(Collected data entries)
#####

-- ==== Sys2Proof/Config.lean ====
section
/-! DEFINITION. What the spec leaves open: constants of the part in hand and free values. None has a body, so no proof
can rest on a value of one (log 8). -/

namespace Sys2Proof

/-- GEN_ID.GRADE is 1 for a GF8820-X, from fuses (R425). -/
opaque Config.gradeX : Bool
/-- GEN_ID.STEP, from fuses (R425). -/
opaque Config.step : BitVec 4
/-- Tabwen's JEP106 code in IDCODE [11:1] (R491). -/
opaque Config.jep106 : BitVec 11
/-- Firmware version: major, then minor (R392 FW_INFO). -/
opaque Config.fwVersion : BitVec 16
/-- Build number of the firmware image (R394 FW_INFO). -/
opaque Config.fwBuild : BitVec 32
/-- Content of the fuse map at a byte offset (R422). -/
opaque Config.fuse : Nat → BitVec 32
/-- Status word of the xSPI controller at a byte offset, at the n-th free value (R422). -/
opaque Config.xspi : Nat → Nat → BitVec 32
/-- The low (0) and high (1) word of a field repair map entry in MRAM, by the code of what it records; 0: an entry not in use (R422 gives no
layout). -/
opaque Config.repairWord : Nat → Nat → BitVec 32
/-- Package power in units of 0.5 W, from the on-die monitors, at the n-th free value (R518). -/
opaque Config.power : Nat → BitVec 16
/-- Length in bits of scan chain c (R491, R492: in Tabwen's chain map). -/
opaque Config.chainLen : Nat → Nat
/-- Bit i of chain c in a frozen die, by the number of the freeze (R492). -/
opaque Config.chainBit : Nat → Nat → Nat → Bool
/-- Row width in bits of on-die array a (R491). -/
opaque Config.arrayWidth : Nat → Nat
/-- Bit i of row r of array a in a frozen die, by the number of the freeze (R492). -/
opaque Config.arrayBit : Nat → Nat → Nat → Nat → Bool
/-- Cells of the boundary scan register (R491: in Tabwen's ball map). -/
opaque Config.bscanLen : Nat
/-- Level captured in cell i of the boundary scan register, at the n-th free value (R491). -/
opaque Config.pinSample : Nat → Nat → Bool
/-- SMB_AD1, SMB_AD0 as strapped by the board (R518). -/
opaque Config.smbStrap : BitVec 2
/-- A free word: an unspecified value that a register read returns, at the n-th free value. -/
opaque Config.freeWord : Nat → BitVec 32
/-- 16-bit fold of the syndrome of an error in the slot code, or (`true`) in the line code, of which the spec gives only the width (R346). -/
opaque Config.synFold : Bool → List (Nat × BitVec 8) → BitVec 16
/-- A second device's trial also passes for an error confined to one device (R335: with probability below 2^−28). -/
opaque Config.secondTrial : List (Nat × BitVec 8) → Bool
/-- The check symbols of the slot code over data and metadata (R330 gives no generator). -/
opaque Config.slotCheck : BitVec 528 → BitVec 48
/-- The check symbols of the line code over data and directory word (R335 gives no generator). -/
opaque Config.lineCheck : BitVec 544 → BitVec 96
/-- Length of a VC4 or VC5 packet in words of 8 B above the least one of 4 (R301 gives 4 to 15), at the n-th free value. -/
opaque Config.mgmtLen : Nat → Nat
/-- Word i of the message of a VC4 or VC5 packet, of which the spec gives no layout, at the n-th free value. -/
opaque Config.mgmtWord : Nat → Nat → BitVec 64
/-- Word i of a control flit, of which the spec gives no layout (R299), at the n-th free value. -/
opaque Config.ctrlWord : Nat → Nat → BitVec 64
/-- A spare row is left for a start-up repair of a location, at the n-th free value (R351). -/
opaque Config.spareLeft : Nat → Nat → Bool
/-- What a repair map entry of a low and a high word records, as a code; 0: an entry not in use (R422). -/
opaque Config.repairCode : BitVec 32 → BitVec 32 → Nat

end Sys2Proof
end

#####

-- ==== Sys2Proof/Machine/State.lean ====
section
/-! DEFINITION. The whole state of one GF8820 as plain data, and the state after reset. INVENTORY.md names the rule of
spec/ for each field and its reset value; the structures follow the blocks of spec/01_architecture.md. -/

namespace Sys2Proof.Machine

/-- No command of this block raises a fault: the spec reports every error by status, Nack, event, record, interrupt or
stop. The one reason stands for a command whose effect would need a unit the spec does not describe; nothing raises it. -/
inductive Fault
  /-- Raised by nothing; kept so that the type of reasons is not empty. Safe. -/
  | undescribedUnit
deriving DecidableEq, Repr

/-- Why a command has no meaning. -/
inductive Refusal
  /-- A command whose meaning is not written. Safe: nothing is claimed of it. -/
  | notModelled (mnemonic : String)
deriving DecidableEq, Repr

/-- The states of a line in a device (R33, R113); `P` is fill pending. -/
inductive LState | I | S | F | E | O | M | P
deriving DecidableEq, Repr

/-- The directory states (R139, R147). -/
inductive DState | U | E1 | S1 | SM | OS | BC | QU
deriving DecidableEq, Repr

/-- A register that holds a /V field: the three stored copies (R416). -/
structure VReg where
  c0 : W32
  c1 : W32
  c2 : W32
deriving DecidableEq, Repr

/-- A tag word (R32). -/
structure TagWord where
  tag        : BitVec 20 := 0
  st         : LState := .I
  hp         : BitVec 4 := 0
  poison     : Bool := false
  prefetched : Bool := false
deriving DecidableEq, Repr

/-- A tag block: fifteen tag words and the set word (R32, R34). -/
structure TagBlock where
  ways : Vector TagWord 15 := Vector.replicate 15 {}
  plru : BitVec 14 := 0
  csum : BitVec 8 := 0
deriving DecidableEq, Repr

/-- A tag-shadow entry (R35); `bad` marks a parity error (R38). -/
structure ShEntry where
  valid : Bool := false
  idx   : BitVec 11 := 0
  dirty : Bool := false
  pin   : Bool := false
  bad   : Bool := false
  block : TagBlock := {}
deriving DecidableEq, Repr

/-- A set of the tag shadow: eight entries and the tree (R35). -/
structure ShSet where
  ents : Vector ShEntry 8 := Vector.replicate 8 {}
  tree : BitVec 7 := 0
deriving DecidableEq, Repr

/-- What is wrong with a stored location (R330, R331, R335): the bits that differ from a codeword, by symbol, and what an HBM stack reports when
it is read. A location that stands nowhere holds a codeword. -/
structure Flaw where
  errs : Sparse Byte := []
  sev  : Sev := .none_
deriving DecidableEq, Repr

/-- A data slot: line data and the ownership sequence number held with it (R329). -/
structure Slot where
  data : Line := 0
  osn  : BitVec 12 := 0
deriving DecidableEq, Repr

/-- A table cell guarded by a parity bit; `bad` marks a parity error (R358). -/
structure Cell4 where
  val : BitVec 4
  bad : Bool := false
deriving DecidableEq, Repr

#####

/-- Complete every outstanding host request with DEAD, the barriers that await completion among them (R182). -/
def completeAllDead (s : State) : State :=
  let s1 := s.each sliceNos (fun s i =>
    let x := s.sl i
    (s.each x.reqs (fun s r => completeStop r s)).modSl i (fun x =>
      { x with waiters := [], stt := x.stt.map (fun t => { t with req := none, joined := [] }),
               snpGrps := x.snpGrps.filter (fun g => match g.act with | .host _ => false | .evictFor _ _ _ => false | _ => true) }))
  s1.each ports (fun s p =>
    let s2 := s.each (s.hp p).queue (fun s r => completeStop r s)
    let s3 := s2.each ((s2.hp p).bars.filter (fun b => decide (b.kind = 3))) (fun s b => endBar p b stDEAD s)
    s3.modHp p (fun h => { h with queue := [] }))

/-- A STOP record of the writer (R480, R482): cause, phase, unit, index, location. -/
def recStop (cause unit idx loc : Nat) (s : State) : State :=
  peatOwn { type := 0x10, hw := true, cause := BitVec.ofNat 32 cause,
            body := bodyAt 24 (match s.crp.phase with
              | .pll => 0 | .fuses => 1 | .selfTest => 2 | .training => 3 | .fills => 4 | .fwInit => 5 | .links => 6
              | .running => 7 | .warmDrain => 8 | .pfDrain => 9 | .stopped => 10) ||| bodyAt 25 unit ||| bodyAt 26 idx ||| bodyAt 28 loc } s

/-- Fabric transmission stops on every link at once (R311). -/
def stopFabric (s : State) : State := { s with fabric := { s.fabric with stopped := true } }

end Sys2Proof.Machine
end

#####

* [PROBLEM] Return only the number of lines in the data that hold the string "tree".

* [ANSWER BELOW] 2